Ryanair: Optionshandel springt an – 3.500 Call-Kontrakte gehandelt
Am Donnerstagmorgen wurden bei Ryanair ausschließlich Call-Optionen gehandelt – insgesamt 3.500 Kontrakte mit Fälligkeit Juli 2026.

Der Optionshandel auf Aktien von Ryanair Holdings Plc verzeichnete am Donnerstagmorgen einen deutlichen Anstieg. Laut von Bloomberg zusammengestellten Börsendaten wurden insgesamt 3.500 Kontrakte gehandelt – und dabei handelte es sich ausnahmslos um Call-Optionen. Put-Optionen wurden in diesem Zeitraum nicht gehandelt.

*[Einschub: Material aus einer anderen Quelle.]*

-- ==== Sys2Proof/Tests/Slice0.lean ====
section
/-! SUPPORT. Tests of the model: ill-formed terms that are refused, words written out from the encodings, single steps
whose expected results stand in spec/95_test_vectors.md (its row is named), and for every obligation with hypotheses a
state and operands that meet them. -/

namespace Sys2Proof.Tests

open Sys2Proof.Machine

/-! ## A test configuration (95_test_vectors.md, "Test configuration") -/

/-- A gamma table by its entries. -/
def table (f : Nat → Level) : Vector Level 1024 := ⟨((List.range 1024).map f).toArray, by simp⟩

/-- The test parameters; KEYMAP maps one key to BRIINC on a node that is not animated. -/
def params : Params where
  tUnitX2 := 1125
  pulseEndEdge := .rise
  acceptedAddress := 0xEF00#16
  gammaLut := table fun i => BitVec.ofNat 10 i
  tickSatMax := 255
  pwmPeriod := .counts1023
  keymap := [⟨0xEF00#16, 0x45#8, false, 0x05#8⟩]
  animSmooth := Vector.ofFn fun i => i.val == 3
  palette := Vector.ofFn fun i => if i.val = 2 then ⟨1023#10, 0#10, 0#10⟩ else Rgb.all 0#10

/-- Reset with the test parameters. -/
def base : State := { State.reset with params := params }

/-- The decoder at a position with a baseline of 0. -/
def decAt (pos : BitVec 7) : State := { base with dec := { IrDecoder.reset with pos := pos } }

/-- The decoder at position 1 with a repeat count and a last frame. -/
def leadWith (cnt : BitVec 3) (valid : Bool) (addr : BitVec 16) (cmd : Byte) : State :=
  { base with dec := { IrDecoder.reset with
      pos := 1#7, repeatCnt := cnt, lastValid := valid, lastAddr := addr, lastCmd := cmd } }

/-- A completed frame that waits, REPEAT_CNT = 3. -/
def frameWith (acc : BitVec 32) : State :=
  { base with dec := { IrDecoder.reset with pos := 66#7, frameReady := true, acc := acc, repeatCnt := 3#3 } }

/-- The queue with given indices, slot `i` holding `0x80 + i`. -/
def queueAt (wr rd : BitVec 4) : State :=
  { base with queue := ⟨wr, rd, Vector.ofFn fun i => BitVec.ofNat 8 (0x80 + i.val)⟩ }

/-- An output stage. -/
def outWith (pend comm : Rgb Level) (en : Rgb Bool) (run : Bool) (ticks : Nat) : State :=
  { base with out := ⟨pend, comm, en, run, ticks⟩ }

/-- A state with requests. -/
def asking (s : State) (xs : List Input) : State := { s with pending := xs }

/-- The next state of an outcome, or the given state if there is none. -/
def nextOr (s : State) : Host.Outcome State Fault Refusal → State
  | .next t => t
  | .fault _ => s
  | .refused _ => s

/-- Whether an outcome is a next state. -/
def isNext : Host.Outcome State Fault Refusal → Bool
  | .next _ => true
  | .fault _ => false
  | .refused _ => false

/-- The state after one instruction. -/
def after (i : Instr) (s : State) : State := nextOr s (exec i s)

theorem exec_after {i : Instr} {s : State} (h : isNext (exec i s) = true) : exec i s = .next (after i s) := by
  unfold after
  cases e : exec i s with
  | next t => rfl
  | fault r => rw [e] at h; cases h
  | refused r => rw [e] at h; cases h

theorem step_after {s : State} (h : isNext (step s) = true) : step s = .next (nextOr s (step s)) := by
  cases e : step s with
  | next t => rfl
  | fault r => rw [e] at h; cases h
  | refused r => rw [e] at h; cases h

/-! ## WellFormed refuses (30_encoding.md R91, 00_scope.md R8) -/

theorem test_wf_selanim : (Instr.selAnim 3#4).wellFormed = true ∧ (Instr.selAnim 4#4).wellFormed = false := by decide
theorem test_wf_selcolor :
    (Instr.selColor 15#5).wellFormed = true ∧ (Instr.selColor 16#5).wellFormed = false := by decide
theorem test_wf_setbri : (Instr.setBri 1#6).wellFormed = true ∧ (Instr.setBri 0#6).wellFormed = false := by decide
theorem test_wf_unit : ¬ ({ params with tUnitX2 := 0 } : Params).WellFormed := fun h => absurd h.1 (by decide)
theorem test_wf_tick_sat : ¬ ({ params with tickSatMax := 0 } : Params).WellFormed :=
  fun h => absurd h.2.1 (by decide)
theorem test_wf_gamma :
    ¬ ({ params with gammaLut := table fun i => BitVec.ofNat 10 (1023 - i) } : Params).WellFormed :=
  fun h => absurd (h.2.2 0#10 1#10 (by decide)) (by decide +kernel)

/-! ## Decoding of words written out bit by bit (30_encoding.md R73 to R82; 95_test_vectors.md V89 to V114) -/

theorem test_decode_edge_rise :
    decodeOp 0b00010000000000011111111111111111#32 = .ok (.edge .rise 65535#16) := by decide
theorem test_decode_edge_fall : decodeOp 0b00010000000000000000000000000000#32 = .ok (.edge .fall 0#16) := by decide
theorem test_decode_bg_tick : decodeOp 0b00100000000000001111111111111111#32 = .ok (.bgTick 65535#16) := by decide
theorem test_decode_deframe : decodeOp 0b00110000000000000000000000000000#32 = .ok .deframe := by decide
theorem test_decode_enq : decodeOp 0b01000000000000000000000011111111#32 = .ok (.enq 0xFF#8) := by decide
theorem test_decode_deq : decodeOp 0b01010000000000000000000000000000#32 = .ok .deq := by decide
theorem test_decode_rollover : decodeOp 0b01100000000000000000000000000000#32 = .ok .rollover := by decide
theorem test_decode_drain : decodeOp 0b01110000000000000000000000000000#32 = .ok .drain := by decide
theorem test_decode_pwr_off : decodeOp 0b10000000000000000000000000000000#32 = .ok .pwrOff := by decide
theorem test_decode_pwr_on : decodeOp 0b10010000000000000000000000000000#32 = .ok .pwrOn := by decide
theorem test_decode_out_write :
    decodeOp 0b11100000000000000000000000000000#32 = .ok (.outWrite 512#10 0#10 0#10) ∧
    decodeOp 0b11000000000100000000100000000000#32 = .ok (.outWrite 1#10 2#10 0#10) := by decide

/-- V89, V90, V93, V94, V96, V98, V100, V102, V105, V107, V109 to V111. -/
theorem test_decode_reserved :
    [0x00000000#32, 0x0FFFFFFF#32, 0x10020000#32, 0x18000000#32, 0x20010000#32, 0x30000001#32, 0x40000100#32,
      0x50000001#32, 0x7FFFFFFF#32, 0x80000001#32, 0xA0000000#32, 0xB0000000#32, 0xBFFFFFFF#32].map decodeOp =
    List.replicate 13 (.error .reservedEncoding) := by decide

/-- The command rows of 30_encoding.md R90 and R91 that have no operand. -/
theorem test_decode_commands :
    [0b00000000#8, 0b00000001#8, 0b00000010#8, 0b00000011#8, 0b00000100#8, 0b00000101#8, 0b00000110#8,
      0b00000111#8].map decodeCommand =
    [.nocmd, .unknown01, .cmdPwrOff, .cmdPwrOn, .briDec, .briInc, .spdDec, .spdInc] := by decide

/-- The command rows with an operand, at the ends of their ranges. -/
theorem test_decode_command_fields :
    [0b00001000#8, 0b00001111#8, 0b00010000#8, 0b00011111#8, 0b00100000#8, 0b00111111#8, 0b01000000#8, 0b01111111#8,
      0b10000000#8, 0b10111111#8, 0b11000000#8, 0b11111111#8].map decodeCommand =
    [.unknown08 0#3, .unknown08 7#3, .selAnim 0#4, .selAnim 15#4, .selColor 0#5, .selColor 31#5, .unknown40 0#6,
      .unknown40 63#6, .setBri 0#6, .setBri 63#6, .setSpd 0#6, .setSpd 63#6] := by decide

/-- 95_test_vectors.md, "Command byte classification": the boundary rows. -/
theorem test_cmd_class :
    [0x13#8, 0x14#8, 0x2F#8, 0x30#8, 0x7F#8, 0x80#8, 0x81#8, 0xBF#8, 0xC0#8].map cmdClass =
    [.selanim 3#4, .unknown, .selcolor 15#5, .unknown, .unknown, .unknown, .setbri 1#6, .setbri 63#6, .setspd 0#6] := by
  decide

/-- 30_encoding.md R93, 45_command_bytes.md R205. -/
theorem test_decode_broadcast :
    decodeBroadcast 0b00000001#8 = .ok .bcastAnimOff ∧ decodeBroadcast 0b00000010#8 = .ok .bcastAnimOn ∧
    decodeBroadcast 0x03#8 = .error .unnamedBroadcast := by decide

/-- The table's first word and a command byte through `decodeTableWord` and a step of the machine. -/
theorem test_table_word :
    decodeTableWord 32 0x40000025 = some (.enq 0x25#8) ∧ decodeTableWord 8 0x13 = some (.selAnim 3#4) := by decide
theorem test_fetch_word : (nextOr base (step (base.withFetchWord 32 0x40000025))).queue.wr = 1#4 := by decide

/-- 30_encoding.md R85, R86: an assembler line, and the length of IRFRAME. -/
theorem test_asm : (Instr.edge .rise 19000#16).asm = some "EDGE RISE, 19000" := by decide
theorem test_irframe_length : (irFrame params 1000#16 0xEF00#16 0x45#8).length = 68 := by decide +kernel

/-! ## Single steps -/

/-- V2, V7's wrap as R103's example, V11, V21, V34 (FRAME_READY and ACC), V33 (the old bit is replaced). -/
theorem test_edge_accepts :
    (after (.edge .rise 4500#16) (decAt 0#7)).dec.pos = 1#7 ∧
    (after (.edge .rise 3464#16) { base with dec := { IrDecoder.reset with baseline := 60000#16 } }).dec.raw[0] = 9000#16 ∧
    (after (.edge .fall 3375#16) (leadWith 2#3 false 0#16 0#8)).dec.pos = 2#7 ∧
    (after (.edge .rise 282#16) (decAt 2#7)).dec.pos = 3#7 ∧
    (after (.edge .fall 1687#16) (decAt 65#7)).dec.acc = 0x80000000#32 ∧
    (after (.edge .fall 562#16) { base with dec := { IrDecoder.reset with pos := 17#7, acc := 0xFFFFFFFF#32 } }).dec.acc =
      0xFFFFFF7F#32 := by decide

Alle 3.500 Call-Kontrakte beziehen sich auf denselben Strike: Sie haben eine Fälligkeit am 17. Juli 2026 und einen Basispreis von 27 Euro. Das Open Interest – also die Anzahl der noch offenen Kontrakte aus vorherigen Handelstagen – lag für diese Optionsserie bei null. Das bedeutet, dass es sich um vollständig neue Positionen handelt, die an diesem Tag eröffnet wurden.
Was Call-Optionen bedeuten
Eine Call-Option gibt dem Käufer das Recht, eine Aktie zu einem festgelegten Preis – dem sogenannten Basispreis oder Strike – zu kaufen. Wer Call-Optionen auf Ryanair mit einem Strike von 27 Euro erwirbt, wettet darauf, dass die Aktie bis zum Verfallsdatum im Juli 2026 über diese Marke steigt. Da der aktuelle Kurs mit 23,79 Euro noch deutlich darunter liegt, handelt es sich um sogenannte „Out-of-the-money"-Optionen – sie haben derzeit keinen inneren Wert, aber einen Zeitwert.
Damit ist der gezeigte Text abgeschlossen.